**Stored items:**

═══

/-- The coded symbols are the Leaves' (10_state.md R31). -/
theorem codeTable_ne_nil_iff {nodes : List Node} (shape : TreeShape nodes) (a : Byte) :
    (codeTable nodes).get a ≠ [] ↔ ∃ h, leafSym nodes h = some a := by
  cases hroot : leafSym nodes (rootHandle nodes) with
  | some r =>
    rw [codeTable_single hroot]
    constructor
    · intro hcode
      obtain rfl : a = r := by simpa using hcode
      exact ⟨_, hroot⟩
    · rintro ⟨h, ha⟩
      rw [shape.leaf_eq_root (shape.single hroot) ha, hroot] at ha
      simpa using ha.symm
  | none =>
    constructor
    · intro hcode
      by_contra hno
      exact hcode (codeTable_none shape hroot (not_exists.1 hno))
    · rintro ⟨h, ha⟩ hnil
      have hpath := codeTable_leaf shape hroot ha
      rw [hnil] at hpath
      cases hpath
      simp [hroot] at ha

/-- No code begins another symbol's code (41_code_generator.md R97): the path to the second Leaf would go on
from the first. -/
theorem codeTable_eq_of_isPrefix {nodes : List Node} (shape : TreeShape nodes) {a b : Byte}
    (ha : (codeTable nodes).get a ≠ []) (hb : (codeTable nodes).get b ≠ [])
    (hpre : (codeTable nodes).get a <+: (codeTable nodes).get b) : a = b := by
  obtain ⟨h, ha⟩ := (codeTable_ne_nil_iff shape a).1 ha
  obtain ⟨k, hb⟩ := (codeTable_ne_nil_iff shape b).1 hb
  have hk : k = h := by
    by_cases hone : nodes.length = 1
    · rw [shape.leaf_eq_root hone ha, shape.leaf_eq_root hone hb]
    · have hpathA := (codeTable_of_leaf shape ha).2 hone
      have hpathB := (codeTable_of_leaf shape hb).2 hone
      obtain ⟨rest, hrest⟩ := hpre
      rw [← hrest] at hpathB
      obtain ⟨m, hm, hmk⟩ := hpathB.split
      obtain rfl := hm.deterministic hpathA
      exact (hmk.from_leaf ha).2
  rw [hk, ha] at hb
  exact Option.some.inj hb

/-- Settles O28: with CODES_VALID = 1 the code table is that of the tree. -/
theorem codeTableInvariant : Obligations.CodeTableInvariant := by
  intro s h hc
  have shape := h.tree (h.codesNeedTree hc)
  rw [h.codes hc]
  refine ⟨fun a => ?_, fun k a => codeTable_of_leaf shape, fun a b hab ha hb hpre => ?_⟩
  · rw [← codeTable_ne_nil_iff shape a, Nat.one_le_iff_ne_zero, ne_eq, List.length_eq_zero_iff]
  · exact hab (codeTable_eq_of_isPrefix shape ha hb hpre)

end Sys2Proof.Machine
end

section
/-! PROOFS. The control registers at the host's bus with BUSY = 0, and what a command leaves of them
(10_state.md R17–R25, R40). -/

namespace Sys2Proof.Machine

/-! ### Accesses in the register region -/

theorem toNat_offset {o : Nat} (ho : o < 0x100000) : (BitVec.ofNat 24 o).toNat = o := by
  rw [BitVec.toNat_ofNat, Nat.mod_eq_of_lt (by omega)]

/-- An aligned 4-byte access of the register region is well-formed (20_memory.md R45). -/
theorem accessWellFormed_register {o : Nat} (ho : o < 0x100000) (hal : o % 4 = 0) :
    accessWellFormed (BitVec.ofNat 24 o) .word = true := by
  simp only [accessWellFormed, toNat_offset ho, sizeBytes, hal, decide_true, Bool.or_true, Bool.and_true]

theorem busy_eq_false {s : State} (hp : s.pending = none) : s.busy = false := by
  rw [State.busy, hp, Option.isSome_none]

═══

**Exercise:** Each line of the records above should be copied exactly.

**Task output:**
/-- The coded symbols are the Leaves' (10_state.md R31). -/
theorem codeTable_ne_nil_iff {nodes : List Node} (shape : TreeShape nodes) (a : Byte) :
    (codeTable nodes).get a ≠ [] ↔ ∃ h, leafSym nodes h = some a := by
  cases hroot : leafSym nodes (rootHandle nodes) with
  | some r =>
    rw [codeTable_single hroot]
    constructor
    · intro hcode
      obtain rfl : a = r := by simpa using hcode
      exact ⟨_, hroot⟩
    · rintro ⟨h, ha⟩
      rw [shape.leaf_eq_root (shape.single hroot) ha, hroot] at ha
      simpa using ha.symm
  | none =>
    constructor
    · intro hcode
      by_contra hno
      exact hcode (codeTable_none shape hroot (not_exists.1 hno))
    · rintro ⟨h, ha⟩ hnil
      have hpath := codeTable_leaf shape hroot ha
      rw [hnil] at hpath
      cases hpath
      simp [hroot] at ha

/-- No code begins another symbol's code (41_code_generator.md R97): the path to the second Leaf would go on
from the first. -/
theorem codeTable_eq_of_isPrefix {nodes : List Node} (shape : TreeShape nodes) {a b : Byte}
    (ha : (codeTable nodes).get a ≠ []) (hb : (codeTable nodes).get b ≠ [])
    (hpre : (codeTable nodes).get a <+: (codeTable nodes).get b) : a = b := by
  obtain ⟨h, ha⟩ := (codeTable_ne_nil_iff shape a).1 ha
  obtain ⟨k, hb⟩ := (codeTable_ne_nil_iff shape b).1 hb
  have hk : k = h := by
    by_cases hone : nodes.length = 1
    · rw [shape.leaf_eq_root hone ha, shape.leaf_eq_root hone hb]
    · have hpathA := (codeTable_of_leaf shape ha).2 hone
      have hpathB := (codeTable_of_leaf shape hb).2 hone
      obtain ⟨rest, hrest⟩ := hpre
      rw [← hrest] at hpathB
      obtain ⟨m, hm, hmk⟩ := hpathB.split
      obtain rfl := hm.deterministic hpathA
      exact (hmk.from_leaf ha).2
  rw [hk, ha] at hb
  exact Option.some.inj hb

/-- Settles O28: with CODES_VALID = 1 the code table is that of the tree. -/
theorem codeTableInvariant : Obligations.CodeTableInvariant := by
  intro s h hc
  have shape := h.tree (h.codesNeedTree hc)
  rw [h.codes hc]
  refine ⟨fun a => ?_, fun k a => codeTable_of_leaf shape, fun a b hab ha hb hpre => ?_⟩
  · rw [← codeTable_ne_nil_iff shape a, Nat.one_le_iff_ne_zero, ne_eq, List.length_eq_zero_iff]
  · exact hab (codeTable_eq_of_isPrefix shape ha hb hpre)

end Sys2Proof.Machine
end

section
/-! PROOFS. The control registers at the host's bus with BUSY = 0, and what a command leaves of them
(10_state.md R17–R25, R40). -/

namespace Sys2Proof.Machine

/-! ### Accesses in the register region -/

theorem toNat_offset {o : Nat} (ho : o < 0x100000) : (BitVec.ofNat 24 o).toNat = o := by
  rw [BitVec.toNat_ofNat, Nat.mod_eq_of_lt (by omega)]

/-- An aligned 4-byte access of the register region is well-formed (20_memory.md R45). -/
theorem accessWellFormed_register {o : Nat} (ho : o < 0x100000) (hal : o % 4 = 0) :
    accessWellFormed (BitVec.ofNat 24 o) .word = true := by
  simp only [accessWellFormed, toNat_offset ho, sizeBytes, hal, decide_true, Bool.or_true, Bool.and_true]

theorem busy_eq_false {s : State} (hp : s.pending = none) : s.busy = false := by
  rw [State.busy, hp, Option.isSome_none]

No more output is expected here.